Был ли он «живым классиком»? Если под этим подразумевать, что его имя останется в анналах русской словесности, ответ, безусловно, — да. Теперь многим хотелось бы видеть его имя рядом с именами Державина, Пушкина, Достоевского, Гоголя, Толстого, Булгакова, Ахматовой, Клюева, Мандельштама, Пастернака, Маяковского, в одном ряду с эмигрантами — Набоковым, Алдановым, Цветаевой, Бродским, Довлатовым, Хазановым. Прости, Вася, — пройдут годы, мутные воды художественных ценностей устоятся, и, боюсь, мы такого соседства не увидим. Но кто же уполномочил меня, аутсайдера, выносить такие безапелляционные суждения, возразите вы. Пожалуй, правда ваша.
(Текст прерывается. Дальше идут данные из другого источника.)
-- ==== Sys2Proof/Machine/Mem.lean ====
section
/-! DEFINITION. The memory system: physical memory, the walk of the page tables, the homes, the copies of the L1s,
the rights check and the accesses of lanes, engines and the device itself (07 R147-R174, 13 R301-R319, 18 R381-R397,
21 R430-R440). -/

namespace Sys2Proof.Machine

open Sys2Proof

/-- The answer to one access. `bad` carries the cause and the RIGHTS field of a fault record (12 R297); `absent` names
the page that is mapped but not resident; `wait` asks for a later try, with the line the host must give back. -/
inductive Got (α : Type) where
  | ok (s : State) (a : α)
  | bad (s : State) (cause : BitVec 8) (rights : BitVec 16)
  | absent (s : State) (ea page : Nat)
  | wait (host : Option Nat)

def Got.andThen {α β : Type} (x : Got α) (f : State → α → Got β) : Got β :=
  match x with
  | .ok s a => f s a
  | .bad s c r => .bad s c r
  | .absent s ea pg => .absent s ea pg
  | .wait h => .wait h

/-- On whose behalf an access is made: the core whose L1 serves it, and the context. -/
structure Who where
  core : Nat
  pn : BitVec 16
  asid : BitVec 14
  team : Nat
  deriving DecidableEq, Repr

/-- Spindle i as an accessor of memory. -/
def State.who (s : State) (i : Nat) : Who :=
  { core := (s.spindle i).core, pn := (s.partOf i).pnum, asid := (s.partOf i).asid, team := (s.spindle i).team }

/-- The effective ASID of an address (18 R381). -/
def eaOf (asid : BitVec 14) (va : DWord) : Nat := if va.getLsbD 56 then 0 else asid.toNat
/-- Bits [63:57] equal bit 56 (07 R147). -/
def canonical (va : DWord) : Bool := va == (va.setWidth 57).signExtend 64
/-- VA[56:7], VA[56:12] and the byte within the line. -/
def lnOf (va : DWord) : Nat := va.toNat % 2 ^ 57 / 128
def pageOf (va : DWord) : Nat := va.toNat % 2 ^ 57 / 4096
def pageOfLn (ln : Nat) : Nat := ln / 32
def offOf (va : DWord) : Nat := va.toNat % 128
/-- The virtual address of a line. -/
def vaOfLn (ln : Nat) : DWord := (BitVec.ofNat 57 (ln * 128)).signExtend 64
def vaOfPage (page : Nat) : DWord := (BitVec.ofNat 57 (page * 4096)).signExtend 64

/-- The sectors that have a bit in a byte mask. -/
def sectorsOf (m : BitVec 128) : BitVec 4 :=
  BitVec.ofNat 4 ((List.range 4).foldl (fun acc i => if m.extractLsb' (32 * i) 32 != 0#32 then acc ||| 2 ^ i else acc) 0)
/-- The sectors whose 32 bytes are all in a byte mask. -/
def fullSectors (m : BitVec 128) : BitVec 4 :=
  BitVec.ofNat 4 ((List.range 4).foldl (fun acc i => if m.extractLsb' (32 * i) 32 == BitVec.allOnes 32 then acc ||| 2 ^ i else acc) 0)

def Line.empty : Line :=
  { data := 0#1024, valid := 0#128, dirty := 0#128, poison := 0#4, full := 0#4, tag := none, later := 0 }
/-- The line as a clean copy takes it. -/
def Line.clean (x : Line) : Line := { x with dirty := 0#128, full := 0#4, tag := none, later := 0 }

def satLater (n : Nat) : Nat := min n 0xFFFF_FFFF

/-- Merges the dirty bytes of `inc` over `x`, with marks (21 R431) and writer tags (18 R396). -/
def Line.merge (inc x : Line) : Line :=
  let m := spreadBytes inc.dirty
  let t := sectorsOf inc.dirty
  { data := (x.data &&& ~~~m) ||| (inc.data &&& m),
    valid := x.valid ||| inc.dirty,
    dirty := x.dirty ||| inc.dirty,
    poison := (x.poison &&& ~~~t) ||| (t &&& inc.full &&& inc.poison) ||| (t &&& ~~~inc.full &&& (x.poison ||| inc.poison)),
    full := x.full ||| (t &&& inc.full),
    tag := if inc.dirty == 0#128 then x.tag else if x.dirty == 0#128 then inc.tag else x.tag,
    later := if inc.dirty == 0#128 then x.later else if x.dirty == 0#128 then inc.later
      else satLater (x.later + inc.later + boolNat (decide (inc.tag ≠ x.tag))) }

/-- As `merge`, for a copy that the line itself becomes: marks of its clean sectors stay too (21 R431). -/
def Line.mergeMarks (inc x : Line) : Line :=
  { inc.merge x with poison := (inc.merge x).poison ||| (inc.poison &&& ~~~(sectorsOf inc.dirty)) }

/-- Puts memory's bytes under the bytes a line already holds (18 R393). -/
def Line.under (x : Line) (data : BitVec 1024) (poison : BitVec 4) : Line :=
  let m := spreadBytes x.valid
  { x with data := (x.data &&& m) ||| (data &&& ~~~m), valid := BitVec.allOnes 128,
           poison := (x.full &&& x.poison) ||| (~~~x.full &&& (x.poison ||| poison)) }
Как бы то ни было, факт налицо: трагическая советская интермедия нанесла жуткий удар по русской литературе. У известного эмигрантского лингвиста Романа Якобсона статья на смерть Маяковского озаглавлена «О поколении, растратившем своих поэтов». По большому счету, речь идет о разрыве между эпохами. Ничего уничижительного в моем, вполне, может быть, ошибочном, прогнозе для тебя нет, дорогой Вася. Ты прочно вошел в историю русской литературы, и в этом смысле все мы перед тобой в долгу. Мир праху твоему.
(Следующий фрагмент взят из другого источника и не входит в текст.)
/-- One word of n 32-bit words issues for the fragment: lanes outside `exec_lanes()` only move on (00 R11, 03 R75). -/
def issue (i : Instr) (p : Pfx) (n : Nat) (s : State) (eff : LaneMask → State → Eff) : Host.Outcome State Fault Refusal :=
  let x := s.execLanes p
  if x == 0#32 then .next (s.advance n) else .next (issueExec i x s (s.advance n) eff)

/-- A per-lane effect on the spindle's registers, in ascending lane order, from the values before the instruction
(00 R10, R11). -/
def overLanes (x : LaneMask) (f : Spindle → Nat → Spindle → Spindle) (s : State) : State :=
  s.modSp s.cur.sp (fun old => (lanesOf x).foldl (fun sp l => f old l sp) old)

/-- An instruction that only computes registers of its lanes. -/
def alu (i : Instr) (p : Pfx) (n : Nat) (s : State) (f : Spindle → Nat → Spindle → Spindle) : Host.Outcome State Fault Refusal :=
  issue i p n s (fun x s => .done (overLanes x f s))

/-- An instruction that acts once on the spindle (01 R16). -/
def uniform (i : Instr) (p : Pfx) (n : Nat) (s : State) (f : LaneMask → Spindle → Spindle) : Host.Outcome State Fault Refusal :=
  issue i p n s (fun x s => .done (s.modSp s.cur.sp (f x)))

/-- A loop over the lanes in ascending order that any lane may stop. -/
def overLanesE (x : LaneMask) (s : State) (f : Nat → State → Eff) : Eff :=
  (lanesOf x).foldl (fun r l =>
    match r with
    | .done s => f l s
    | r => r) (.done s)

-- Flags charged (03 R75, 01 R17)

/-- The flag that the issuing word charges: RESERVED_FIELD without one, a wait at a count of 63 (01 R17). -/
def withFlag (s : State) (isA : Bool) (k : State → Nat → Eff) : Eff :=
  match clauseFlags s s.cur.sp s.cur.pc with
  | (s, .word h, _) =>
    let f := if isA then faOf h else fbOf h
    if 11 < f then .bad 0x02#8 0#64
    else if (s.spindle s.cur.sp).flag f == 63#6 then .stall none
    else k s f
  | (_, .bad _ _, _) => .bad 0x02#8 0#64
  | (_, .absent ea pg rt, a) => .absent ea pg a rt
  | (_, .wait h, _) => .stall h

/-- Charges one count. -/
def charge (s : State) (i f : Nat) : State := s.modSp i (fun sp => sp.setFlag f (sp.flag f + 1#6))
/-- An operation falls off its flag. -/
def discharge (s : State) (i f : Nat) : State := s.modSp i (fun sp => sp.setFlag f (sp.flag f - 1#6))

/-- A flag-A operation is under way for lanes x; its results are written at its completion (03 R75, R76). -/
def pendOp (s : State) (f : Nat) (x : LaneMask) (writes : List (Nat × Word)) (pwrites : List (Nat × Nat × Bool)) (second : List Nat) : State :=
  if x == 0#32 then s
  else
    let s := charge s s.cur.sp f
    { s with ops := s.ops ++ [{ id := s.nextId, sp := s.cur.sp, flag := f, lanes := x, writes := writes, pwrites := pwrites, second := second }], nextId := s.nextId + 1 }

/-- The registers of an instruction's second destination, which holds its old value or the result apart from the first (03 R76). -/
def secondRegs : Instr → List Nat
  | .idiv _ _ _ _ e true _ w64 => if w64 then [e.toNat, e.toNat + 1] else [e.toNat]
  | _ => []

/-- A flag-A instruction that computes register results from registers alone. -/
def aluA (i : Instr) (p : Pfx) (n : Nat) (s : State) (f : Spindle → Nat → List (Nat × Word) × (Lane → Lane)) : Host.Outcome State Fault Refusal :=
  issue i p n s (fun x s => withFlag s true (fun s fl =>
    let sp := s.spindle s.cur.sp
    let w := (lanesOf x).flatMap (fun l => (f sp l).1)
    let s := s.modLanes s.cur.sp x (fun l => (f sp l).2)
    .done (pendOp s fl x w [] (secondRegs i))))

-- Records (12 R297, R298; 11 R464)

def LaneRec.bytes (r : LaneRec) : Nat :=
  r.cause.toNat ||| atByte 1 (1 ||| boolNat r.defer <<< 1 ||| boolNat r.pending <<< 2 ||| boolNat r.chained <<< 3) ||| atByte 2 r.acc.toNat |||
    atByte 3 r.wpart.toNat ||| atByte 4 r.rights.toNat ||| atByte 8 r.pc.toNat ||| atByte 16 r.addr.toNat ||| atByte 24 r.tdetect

def DefRec.bytes (d : DefRec) : Nat :=
  d.cause.toNat ||| atByte 1 d.kind ||| atByte 2 (boolNat d.toTeam ||| boolNat d.dropped <<< 1 ||| boolNat (!d.parts.isEmpty) <<< 2) ||| atByte 3 (d.wlane % 32) |||
    atByte 4 (d.wspidx % 1024) ||| atByte 6 d.agent ||| atByte 8 (d.wteam % 2 ^ 24) ||| atByte 12 d.later ||| atByte 16 d.wpc.toNat ||| atByte 24 d.addr.toNat |||
    atByte 32 d.tissue ||| atByte 40 d.tdetect ||| atByte 48 d.bmask.toNat |||
    (if d.kind = 2 then atByte 64 (packBytes 16 ((List.range 3).map (partSlot d.parts))) else 0)

def Snap.bytes (c : Snap) : Nat :=
  c.w0.toNat ||| atByte 4 c.w1.toNat ||| atByte 8 (c.spidx % 1024) ||| atByte 10 c.regs.length ||| atByte 16 c.pc.toNat ||| atByte 24 c.tacc |||
    atByte 32 (packBytes 4 (c.regs.map (·.toNat)))

-- Taking a trap (11 R269-R273)

/-- Lanes whose pending trap waits for delivery. -/
def Spindle.pendMask (sp : Spindle) : LaneMask := maskBy (fun l => (sp.lane l).pendingTrap)

/-- The states of a lane that do not delay a trap's delivery; a lane that waits for its token does (11 R269). -/
def LaneSt.blocked : LaneSt → Bool
  | .exited => true
  | .parked => true
  | .waiting => true
  | .held (.rcvw _) => true
  | .held .tbar => true
  | .held (.nbar ..) => true
  | .held (.gbar _) => true
  | .held .txe => true
  | .held (.reggrow ..) => true
  | _ => false

/-- A commit of spindle i has begun: it holds locks, and waits (14 R329). -/
def commitBegun (s : State) (i : Nat) : Bool := s.mem.commits.any (fun c => c.sp == i)

/-- No lane of the spindle outside the mask can issue: the delivery of its pending trap begins (11 R269). DEDUCED (log entry 114): lanes whose commit
has begun will go on by the commit's own steps, and delay it. -/
def trapBegins (s : State) (i : Nat) : Bool :=
  let sp := s.spindle i
  sp.st == .resident && !sp.inHandler && sp.pendMask != 0#32 && (s.team sp.team).st == .running && !commitBegun s i &&
    (sp.stopped || sp.lanes.all (fun l => l.pendingTrap || l.st.blocked))

/-- A pending trap can be delivered: its delivery has begun, and f0-f11 read clear (11 R269). -/
def trapReady (s : State) (i : Nat) : Bool := trapBegins s i && (s.spindle i).flagsClear

/-- LMASK: every lane with a precise trap and the lowest lane with a deferred report (11 R269). -/
def trapLanes (sp : Spindle) : LaneMask :=
  let d := sp.pendMask &&& maskBy (fun l => (sp.lane l).deferred.isSome)
  (sp.pendMask &&& ~~~d) ||| (if d == 0#32 then 0#32 else laneBit (lowestLane d))

/-- BKIND and BNUM of a lane (11 R271). -/
def bkind : LaneSt → Nat × Nat
  | .held (.rcvw n) => (1, n)
  | .held .tbar => (2, 0)
  | .held (.nbar n _ _) => (3, n)
  | .held (.gbar n) => (4, n)
  | .waiting => (5, 0)
  | .held .txe => (6, 0)
  | .held (.reggrow ..) => (7, 0)
  | _ => (0, 0)

/-- The cause of a lane's pending trap: its record's, which edits of TCAUSE do not reach (12 R300). -/
def Lane.cause (y : Lane) : BitVec 8 :=
  match y.record with
  | some r => r.cause
  | none => y.tcause.setWidth 8

/-- The frame slot of spindle i (11 R270). -/
def State.frameVa (s : State) (i : Nat) : DWord :=
  (s.partOf i).tframe + BitVec.ofNat 64 (0x80_0000 * (s.teamOf i).idx + 0x2000 * (s.spindle i).idx)

/-- A word of the fetch path, 0 where it cannot be read. -/
def peekWord (s : State) (i : Nat) (va : DWord) : Nat :=
  match (fetchWord s i va).2 with
  | .word w => w.toNat
  | _ => 0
Желающим посмотреть мое с Васей видеоинтервью 1982 года отсылаю к Интернету:
http://community.middlebury.edu/~beyer/ratw/glad
Cегодня трудно даже представить себе, какой была Москва 1976 года в застойное брежневское время — столица полицейского государства с его бедным населением и бессмысленными лозунгами, украшавшими фасады домов. На фоне этой безрадостной действительности встреча с Василием Аксеновым осталась в памяти светлым пятном.